Let’s use an F test to compare models.

Compare \(MLL = k_1\sqrt f+k_2f\) to AC6LA/Johnson

The first step is to define the null hypothesis and alternative hypothesis.

H0: \(MLL = k_1\sqrt f+k_2f\)
H1: AC6LA/Johnson

From the fit of model to measured data, we calculate \(F=\frac{(SSE_1-SSE_2)/(df_1-df_2)}{SSE_2/df_2}=0\\\).

The critical value of F @ p=0.95 is 3.94, the measured value \( 0 \in \left [ 0, 3.94 \right ] \), so we accept the null hypothesis H0, the simpler model is a better estimator for this scenario.

Compare \(MLL = k_1\sqrt f\) to \(MLL = k_1\sqrt f+k_2f\)

The first step is to define the null hypothesis and alternative hypothesis.

H0: \(MLL = k_1\sqrt f\)
H1: \(MLL = k_1\sqrt f+k_2f\)

From the fit of model to measured data, we calculate \(F=\frac{(SSE_1-SSE_2)/(df_1-df_2)}{SSE_2/df_2}=190\\\).

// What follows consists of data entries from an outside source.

-- ==== Sys2Proof/WellFormed.lean ====
section
/-!
DEFINITION. WellFormed.lean: which words are legal commands (`30_encoding.md` R74, R76, R78), stated from the opcode
table's match and mask pairs, apart from the decoder; and which commands are well formed.
-/

namespace Sys2Proof

/-- The names under which `decode` rejects a word: the four ways of R78, the last one split by the mode bit. The unit
records nothing about the offending word (R268); every one of them ends in `ILLEGAL`. -/
inductive IllegalReason where
  /-- Data bits 255:32 are not zero. Safe: the spec names this rejection (R78). -/
  | highDataBits
  /-- `RSV`, bits 31:10, is not zero. Safe: the spec names this rejection (R78). -/
  | reservedBits
  /-- `OPC` is 0x00 or 0x0F to 0xFF. Safe: the spec names this rejection (R78). -/
  | undefinedOpcode
  /-- `RU` is set on an operation without `roundUp`. Safe: the spec names this rejection (R78). -/
  | strayRoundUp
  /-- `ZFO` is set on an operation without `zeroForOne`. Safe: the spec names this rejection (R78). -/
  | strayZeroForOne
deriving DecidableEq, Repr

/-- A row of the opcode table: a word `w` selects it when `w & mask = match` (R74, R76). -/
structure TableRow where
  pattern : Nat
  mask : Nat
deriving DecidableEq, Repr

/-- The fourteen match and mask pairs of R74, in the table's order. -/
def opcodeTable : List TableRow :=
  [ ⟨0x00000001, 0xFFFFFFFF⟩, ⟨0x00000002, 0xFFFFFFFF⟩, ⟨0x00000003, 0xFFFFFFFF⟩, ⟨0x00000004, 0xFFFFFFFF⟩,
    ⟨0x00000005, 0xFFFFFFFF⟩, ⟨0x00000006, 0xFFFFFEFF⟩, ⟨0x00000007, 0xFFFFFEFF⟩, ⟨0x00000008, 0xFFFFFDFF⟩,
    ⟨0x00000009, 0xFFFFFDFF⟩, ⟨0x0000000A, 0xFFFFFFFF⟩, ⟨0x0000000B, 0xFFFFFFFF⟩, ⟨0x0000000C, 0xFFFFFFFF⟩,
    ⟨0x0000000D, 0xFFFFFFFF⟩, ⟨0x0000000E, 0xFFFFFFFF⟩ ]

/-- `w & mask = match` (R74). -/
def TableRow.selects (row : TableRow) (w : Nat) : Bool :=
  w &&& row.mask == row.pattern

/-- Write data is a legal command word when it fits 32 bits and selects a row of the table (R74, R76, R78). -/
def legalCommandWord (v : Word) : Bool :=
  v.toNat < 2 ^ Config.cmdlen && opcodeTable.any fun row => row.selects v.toNat

/-- Every term of `Instr` is well formed: its only fields are the Booleans of the four commands that take one, and
each value of each is one of the eighteen legal words (R71, R74). -/
def Instr.wellFormed : Instr → Bool
  | .msb => true
  | .muldivru => true
  | .adddelta => true
  | .tick2sqrt => true
  | .sqrt2tick => true
  | .amt0delta _ => true
  | .amt1delta _ => true
  | .nextpin _ => true
  | .nextpout _ => true
  | .swapstep => true
  | .subin256 => true
  | .feeinside => true
  | .tokowed => true
  | .clrf => true

/-- The number of `X` registers a command reads; they are `X[0]` up to that number (R22). -/
def Instr.operandCount : Instr → Nat
  | .msb => 1
  | .muldivru => 3
  | .adddelta => 2
  | .tick2sqrt => 1
  | .sqrt2tick => 1
  | .amt0delta _ => 3
  | .amt1delta _ => 3
  | .nextpin _ => 3
  | .nextpout _ => 3
  | .swapstep => 5
  | .subin256 => 2
  | .feeinside => 9
  | .tokowed => 5
  | .clrf => 0

/-- The number of `Y` registers a command's port-layer rule names; they are `Y[0]` up to that number, and a command
writes 0 to the others (R21, R22). -/
def Instr.resultCount : Instr → Nat
  | .msb => 1
  | .muldivru => 1
  | .adddelta => 1
  | .tick2sqrt => 1
  | .sqrt2tick => 1
  | .amt0delta _ => 1
  | .amt1delta _ => 1
  | .nextpin _ => 1
  | .nextpout _ => 1
  | .swapstep => 4
  | .subin256 => 1
  | .feeinside => 2
  | .tokowed => 2
  | .clrf => 0

/-- `CALL` needs exactly the operands its command reads (R81). -/
def AsmStmt.wellFormed : AsmStmt → Bool
  | .wr _ _ => true
  | .rd _ => true
  | .exec _ => true
  | .execRaw _ => true
  | .call i args => args.length == i.operandCount

end Sys2Proof
end

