-- ==== Sys2Proof/Machine/Msb.lean ====
section
/-!
DEFINITION. Machine/Msb.lean: `MSB` (`41_msb.md` R120 to R123).
-/

namespace Sys2Proof.Machine

/-- The search loop of R120 over the thresholds that are left, from the remaining value and the index so far. -/
def msbSearch : List Nat → Nat → Nat → Nat
  | [], _, msb => msb
  | p :: ps, x, msb => if x ≥ 2 ^ p then msbSearch ps (shr x p) (msb + p) else msbSearch ps x msb

/-- `mostSignificantBit(x)`, for any integer (R120). -/
def mostSignificantBit (x : Int) : Except Tag Nat :=
  if x ≤ 0 then .error .zero
  else if x > (maxUint256 : Int) then .error .range
  else .ok (msbSearch msbThresholds x.toNat 0)

/-- `MSB` (R122). -/
def execMsb (s : State) : Result :=
  s.runCommand [] ((mostSignificantBit (s.xUnsigned 0)).map fun (r : Nat) => [.unsigned r])

end Sys2Proof.Machine
end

The critical value of F @ p=0.95 is 3.94, the measured value \( 0.056 \notin \left [ 0, 3.94 \right ] \), we can reject the null hypothesis H0 and accept the alternative hypothesis that the more complex model is a better estimator for this scenario.

Conclusions

• It is possible to measure a short section of two wire transmission line with sufficient accuracy using a NanoVNA v3.3 to enable calculation of a predictive model for Matched Line Loss.
• The transmission line tested was an ‘easy’ case, it used 7 strand copper conductors in a two wire windowed line construction (see the earlier articles).
• Three popular algorithms were used and an F test performed to compare adjacent pairs in the complexity hierarchy:

1. \(MLL = k_1\sqrt f\);
2. \(MLL = k_1\sqrt f+k_2f\); and
3. AC6LA / Johnson loss model.

• The F test rated #2 above the others on this example data.
• The case of #2 being better than #3 is an interesting one, demonstrating that a more complicated model does not assure better accuracy.
• The results apply to the scenario described, and the outcome may be different at different frequencies, or for different transmission line types.